2. Circuit assembly according to claim 1,

characterized in that

the pulse detection stage (1) leads directly to the control input of the power semiconductor (5) and/or a clamping operation (15) of the power semiconductor (5) is provided for preventing the actuating of the surge arrester (8; 12) from being delayed.

3. Circuit assembly according to claim 2,

characterized in that

after a quick actuating of the power semiconductor (5) in the range of substantially less than 50 ns, the microcontroller (2) of the control and analysis unit defines the further operation in which a reliable arcing of the surge arrester (8; 12) and a subsequent time-controlled disconnecting of the trigger path (5; 6) are performed.

4. Circuit assembly according to claim 1,

characterized in that

a transducer (13) is provided between the output of the power semiconductor (5) and the trigger input (7).

5. Circuit assembly according to claim 1,

characterized in that

the power semiconductor (5) is realized as an IGBT, a MosFET or a fast-switching thyristor.

6. Circuit assembly according to claim 1,

characterized in that

the microcontroller (2) comprises a unit for storing and/or displaying surge events that induced triggering.

7. Circuit assembly according to claim 1,

characterized in that

the response voltage of the control and analysis unit is definable or settable.

8. Circuit assembly according to claim 1,

characterized in that

the pulse detection stage (1) comprises a series connection of suppressor diodes (D1, D2) connected to the network, wherein upon exceeding the clamping voltage at a first one of the suppressor diodes (D1), a signal level is generated which reaches the microcontroller (2).

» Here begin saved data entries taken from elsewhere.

-- ==== Sys2Proof/Laws/PerInstr.lean ====
section
/-! SUPPORT. For every instruction: the word that encodes it holds its opcode (R54, R67), and a step without an encoding has no
opcode. -/

namespace Sys2Proof.Laws.Opcode

/-- The OP field of the instruction's word is its opcode. -/
def Statement (i : Instr) : Prop := (Decode.encode i).map Decode.wOp = Decode.opcode i

open Decode

theorem op_fR (op : Nat) (sub : BitVec 6) (h : Hdr) (t : Ty) (d : BitVec 10) (a b c : BitVec 11) (imm : BitVec 27) :
    (some (fR op sub h t d a b c imm)).map wOp = some (BitVec.ofNat 8 op) := by simp

theorem op_fI (op : Nat) (sub : BitVec 6) (h : Hdr) (t : Ty) (d : BitVec 10) (a : BitVec 11) (imm : BitVec 49) :
    (some (fI op sub h t d a imm)).map wOp = some (BitVec.ofNat 8 op) := by simp

theorem op_fB (op : Nat) (sub : BitVec 6) (h : Hdr) (a : BitVec 11) (x y : BitVec 24) :
    (some (fB op sub h a x y)).map wOp = some (BitVec.ofNat 8 op) := by simp

theorem op_fM (op : Nat) (h : Hdr) (m : OpM) (d : BitVec 10) (a b : BitVec 11) (x : BitVec 4) :
    (some (fM op h m d a b x)).map wOp = some (BitVec.ofNat 8 op) := by simp

theorem op_fX (op : Nat) (sub : BitVec 6) (h : Hdr) (t : Ty) (d : BitVec 10) (a b c ks : BitVec 11) (ai bi : BitVec 8) :
    (some (fX op sub h t d a b c ks ai bi)).map wOp = some (BitVec.ofNat 8 op) := by simp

9. Circuit assembly according to claim 1,

characterized in that

the pulse detection stage (1) has a high pass with suppressor diodes (D1S and D2S) which is connected to the network, wherein the high pass is configured by means of a resistor (R1S) and a capacitor (C1) such that, at a predefined increase rate of a voltage level, a comparator of the microcontroller (2) detects a signal level which is trigger-relevant.

10. Circuit assembly according to claim 9,

characterized in that

a minimum level above the mains voltage may be predefined by means of a suppressor diode (D1S) in the high pass branch.